WHAT NEEDS TO BE DONE:
Copy out every line holding the string "contribOk" from the records below.

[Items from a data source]
/-- The result of a step is here: keep it, send it on to `dests`, write it. -/
def haveResult (g n : Nat) (bs : List Byte) (dests : List Nat) (s : State) : State :=
  match stepOf s g n with
  | none => s
  | some p =>
    let keep : KeptResult :=
      { num := n, sig := p.sig, bytes := bs, late := p.late, overflow := p.overflow, poison := p.poison
        tclass := p.tclass }
    let s := setGroup g (fun x => { x with kept := youngest x.window (x.kept ++ [keep]) })
      (poolWrote (group s g).stack 3 bs.length s)
    let s := setStep g n (fun p => { p with state := .result, res := some bs }) s
    let s := foldSt (fun d s =>
      foldSt (fun (c : Nat × List Byte) s =>
        sendColl g p.tclass d { kind := kRESULT, step := n, late := p.late, over_ := p.overflow
                                poison := p.poison, off := c.1, sig := p.sig, payload := c.2 } s)
        (resultParts bs) s) dests s
    if bs.isEmpty then finishStep g n false s else resultWrite g n s

/-- A piece of the result is written (R201). -/
def resultWritten (g n : Nat) (r : AccResult) (s : State) : State :=
  match stepOf s g n with
  | none => s
  | some p =>
    match r with
    | .ok _ =>
      let bs := p.res.getD []
      let (_, k) := pieceAt p.target [] p.written (bs.length - p.written)
      let s := setStep g n (fun p => { p with written := p.written + k }) s
      if bs.length ≤ p.written + k then finishStep g n false s else resultWrite g n s
    | _ => finishStep g n true s

/-- One more than the latest step decided OK, when step `n` is: steps may form their results out of
order. -/
def laterDecided (decided n : Nat) : Nat :=
  if decided = 0 || diff32 n (decided - 1) < 2 ^ 31 then n + 1 else decided

/-- Combine, once the step is launched and every part is here (R192). -/
def tryCombine (g n : Nat) (s : State) : State :=
  let x := group s g
  match stepOf s g n with
  | none => s
  | some p =>
    let ready := stepOpen p && p.state == .launched && p.ownDone && !p.stopped &&
      (kidsOf x).all fun k => p.parts.any fun c => c.child == k && c.complete
    if !ready then s
    else
      let late := p.late || p.parts.any fun c => c.late
      let poison := p.poison || p.parts.any fun c => c.poison
      let s := setStep g n (fun p => { p with late := late, poison := poison }) s
      match x.parent with
      | some par =>
        let pk (c : Piece) : Packet :=
          collPacket s g x p.tclass par
            { kind := kCONTRIB, step := n, late := late, over_ := c.over_, poison := poison, off := c.off
              sig := p.sig, payload := c.bytes }
        let ps := (contribParts x p).map pk
        foldSt injectPacket ps (setStep g n (fun p => { p with state := .waiting, up := ps }) s)
      | none =>
        let (bs, o) := finalOf x p
        haveResult g n bs (kidsOf x)
          (setGroup g (fun x => { x with decided := laterDecided x.decided n })
            (setStep g n (fun p => { p with overflow := o }) s))

/-- Read the next piece of the member's own contribution. -/
def contribRead (g n : Nat) (s : State) : State :=
  let x := group s g
  match stepOf s g n with
  | none => s
  | some p =>
    let (a, k) := pieceAt p.laddr [] p.own.length (sgLEN p.sig - p.own.length)
    later (.access { asid := (queue s x.qn).asid, addr := a, len := k, cls := .localBuf, rights := p.rights
                     qn := some x.qn, cont := .contribRead g n }) s

/-- A piece of the contribution has been read (R201). -/
def contribDone (g n : Nat) (r : AccResult) (s : State) : State :=
  match stepOf s g n with
  | none => s
  | some p =>
    if p.ownDone || p.stopped then s
    else
      let more (bs : List Byte) (bad : Bool) (s : State) : State :=
        let s := setStep g n (fun p => { p with own := p.own ++ bs, poison := p.poison || bad }) s
        if p.own.length + bs.length < sgLEN p.sig then contribRead g n s
        else tryCombine g n (setStep g n (fun p => { p with ownDone := true }) s)
      match r with
      | .ok bs => more bs false s
      | .poison bs => more bs true s
      | _ => raiseAbort g n 8 s

/-- The launch of a step: late or not (R200). -/
def launchStep (g n : Nat) (late : Bool) (s : State) : State :=
  match stepOf s g n with
  | none => s
  | some p =>
    if p.state != .held then s
    else tryCombine g n (setStep g n (fun p => { p with state := .launched, late := p.late || late }) s)

/-- The launch instant of a step is reached (R200). -/
def collLaunch (g n : Nat) (s : State) : State :=
  if shotDue s (.launch g n) then
    let (late, s) := fireShot (.launch g n) s
    launchStep g n late s
  else s

/-- The first cause for which a step that opens is aborted at once (R191). -/
def openCause (x : Group) (p : Step) : Option Nat :=
  if x.maxLen < sgLEN p.sig then some 3
  else if sgOPCODE p.sig = 0x42 && sgMODE p.sig = 2 && !x.exact then some 4
  else if sgOPCODE p.sig = 0x43 && !x.members.contains (sgROOT p.sig) then some 11
  else if p.parts.any fun c => c.sig != p.sig then some 5
  else none

/-- The open step goes on: it aborts for a reason already known or found now, or its launch is armed. -/
def openGoes (g n : Nat) (x : Group) (p : Step) (s : State) : State :=
  match p.aborted with
  | some (reason, origin) => abortHere g n reason origin s
  | none => match openCause x p with
    | some reason => raiseAbort g n reason s
    | none =>
      let s := when_ (!p.ownDone) (contribRead g n) s
      match armShot (.launch g n) (sgLAUNCH p.sig) s with
      | .atOnce late => launchStep g n late (when_ late (bump 0x4006 0) s)
      | .armed s => s
      | .full => raiseAbort g n 6 s
      | .timeInvalid => raiseAbort g n 7 s

/-- A step opens (R190, R192): it reads its contribution and arms its launch. -/
def openStep (g qn op : Nat) (o : SendOp) (s : State) : State :=
  let s := startTimers g s
  let x := group s g
  let n := x.nextStep
  let due := stepDue g s
  let old : Step := (stepOf s g n).getD { num := n, due := due }
  let p : Step := { old with
    entry := some o.n
    sig := sigOf op o.desc
    tclass := dTCLASS o.desc
    rights := o.rights
    laddr := dLOCAL o.desc
    target := dTARGET o.desc
    ownDone := !hasOwn s (sigOf op o.desc) }
  let s := setGroup g (fun x => { x with
    nextStep := inc 32 n
    steps := (x.steps.filter fun y => y.num != n) ++ [p] }) (markStarted qn o.n s)
  openGoes g n x p s

/-- An ALLREDUCE, BROADCAST or BARRIER starts, or waits (R189, R190). -/
def startStep (qn op : Nat) (s : State) : State :=
  match startable s qn fun k => k == op with
  | none => s
  | some o =>
    let g := gGROUP o.desc
    let x := group s g
    let me := ownNode s
    if x.state == .free || x.gen ≠ gGEN o.desc then failStart qn o.n 0 1 me (markStarted qn o.n s)
    else if x.qn ≠ qn then failStart qn o.n 0 2 me (markStarted qn o.n s)
    else if x.state == .broken then
      let l := lostOf x
      complete qn o.n (collFail stMEMBERLOST x.nextStep l.2 l.1) (tellBroken g (markStarted qn o.n s))
    else if x.state == .joining || x.window ≤ (openSteps x).length then s
    else openStep g qn op o s

/-! ### Destroying a group (R189) -/

/-- The group ends at this member.  `quiet`: with its queue, without completions. -/
def endGroup (g : Nat) (quiet : Bool) (s : State) : State :=
  let x := group s g
  let me := ownNode s
  let s := if quiet then s
    else
      let s := foldSt (fun (p : Step) s => failStep g p.num (collFail stCANCELLED p.num 9 me) s) x.steps s
      when_ x.creating (complete x.qn x.entry (collFail stCANCELLED 0 9 me)) s
  let s := when_ (x.state != .broken)
    (sendCollAll g x.tclass { kind := kDEPART, reason := 34 } (neighbours x)) s
  releaseGroup g s

/-- GROUP_DESTROY (R189). -/
def startGroupDestroy (qn : Nat) (s : State) : State :=
  match startable s qn fun op => op == 0x41 with
  | none => s
  | some o =>
    let g := gGROUP o.desc
    let x := group s g
    let me := ownNode s
    let s := markStarted qn o.n s
    if x.state == .free || x.gen ≠ gGEN o.desc then failStart qn o.n 0 1 me s
    else if x.qn ≠ qn then failStart qn o.n 0 2 me s
    else complete qn o.n { status := stOK, peer := x.top * 4096 } (endGroup g false s)

/-- The groups of a queue end with it, without completions (R189, R108). -/
def groupsOfQueue (qn : Nat) (s : State) : State :=
  let s := { s with ce := { s.ce with creates := s.ce.creates.filter fun c => c.qn != qn } }
  foldSt (fun (e : Nat × Group) s => if e.2.qn = qn then endGroup e.1 true s else s) s.ce.groups s

/-- Every group ends, as when the module departs (R497). -/
def endAllGroups (s : State) : State :=
  foldSt (fun (e : Nat × Group) s => endGroup e.1 false s) s.ce.groups s

/-- The staging of a group is lost (Table 06-4). -/
def stagingLost (g : Nat) (s : State) : State :=
  let x := group s g
  if !awaitsDecision x then s
  else
    let s := sendCollAll g x.tclass { kind := kDEPART, reason := 35 } (neighbours x) s
    breakGroup g 0xFFFFFFFF false (setGroup g (fun x => { x with lost := some (ownNode s, 35) }) s)

/-! ### Arrivals (R183, R188, R192, R204, R205) -/

/-- A packet for a group that is not there, or not this one (R183). -/
def stale (s : State) (p : Packet) : Bool :=
  let x := group s (cGROUP p)
  x.state == .free || x.gen != cGEN p || x.tenant != p.tenant

/-- A JOIN arrives (R188). -/
def joinArrive (g : Nat) (p : Packet) (s : State) : State :=
  let x := group s g
  let child := idNode p.source
  if !(kidsOf x).contains child then s
  else if x.state == .active then sendColl g x.tclass child { kind := kREADY } s
  else if x.state != .joining then s
  else if cARG p ≠ x.digest then abandonGroup g 19 (ownNode s) none s
  else if x.joined.contains child then s
  else joinUp g (setGroup g (fun x => { x with joined := x.joined ++ [child] }) s)

/-- A READY arrives (R188). -/
def readyArrive (g : Nat) (p : Packet) (s : State) : State :=
  let x := group s g
  if x.state == .joining && x.parent == some (idNode p.source) then activateGroup g s else s

/-- An ABANDON arrives (R188, R204). -/
def abandonArrive (g : Nat) (p : Packet) (s : State) : State :=
  let x := group s g
  let from_ := idNode p.source
  if x.state == .joining then abandonGroup g (cREASON p) (cARG p) (some from_) s
  else if x.state == .active && (neighbours x).contains from_ then declareLost g from_ 34 s
  else s

/-- What a CONTRIB adds to what its child has sent; a copy that arrives twice changes nothing. -/
def addPart (c : ChildPart) (p : Packet) (late : Bool) : ChildPart :=
  if c.parts.any fun b => b.1 == cOFFSET p then c
  else
    let parts := c.parts ++ [(cOFFSET p, p.payload)]
    { c with
      sig := cSIG p
      parts := parts
      late := c.late || cLATE p || late
      overflowed := if cOVERFLOW p then cOFFSET p :: c.overflowed else c.overflowed
      poison := c.poison || p.poison
      complete := partWhole (cSIG p) parts }

/-- Is a CONTRIB well formed: do the element headers in it keep their reserved bits 0 (R9)? -/
def contribOk (p : Packet) : Bool :=
  sgOPCODE (cSIG p) != 0x42 || (sgRed (cSIG p)).reservedOk (sgElems (cSIG p)) p.payload

/-- A CONTRIB arrives (R192, R200).  A malformed one has no effect (R9).  A step that is known from its
CONTRIB only takes the signature from there (R249). -/
def contribArrive (g : Nat) (p : Packet) (s : State) : State :=
  let x := group s g
  let child := idNode p.source
  let n := cSTEP p
  let known := (stepOf s g n).isSome
  if !awaitsDecision x || !(kidsOf x).contains child || !(known || stepAhead x n) || !contribOk p then s
  else
    let due := stepDue g s
    let s := if known then s
      else setGroup g (fun x => { x with steps := x.steps ++ [{ num := n, due := due, sig := cSIG p }] }) s
    match stepOf s g n with
    | none => s
    | some st =>
      if st.state == .waiting || st.state == .result || st.aborted.isSome then s
      else
        let launch := sgLAUNCH (cSIG p)
        let late := x.deadline != 0 && launch != 0 && launch + x.deadline < now s
        let old : ChildPart := (st.parts.find? fun c => c.child == child).getD { child := child }
        let new := addPart old p late
        let rest := st.parts.filter fun c => c.child != child
        -- a part takes its place in the order of arrival when it is whole
        let parts := if old.complete then st.parts else rest ++ [new]
        let s := setStep g n (fun st => { st with parts := parts }) (poolWrote x.stack 3 p.payload.length s)
        if stepOpen st && cSIG p ≠ st.sig then raiseAbort g n 5 s else tryCombine g n s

TASK SOLUTION:
def contribOk (p : Packet) : Bool :=
  if !awaitsDecision x || !(kidsOf x).contains child || !(known || stepAhead x n) || !contribOk p then s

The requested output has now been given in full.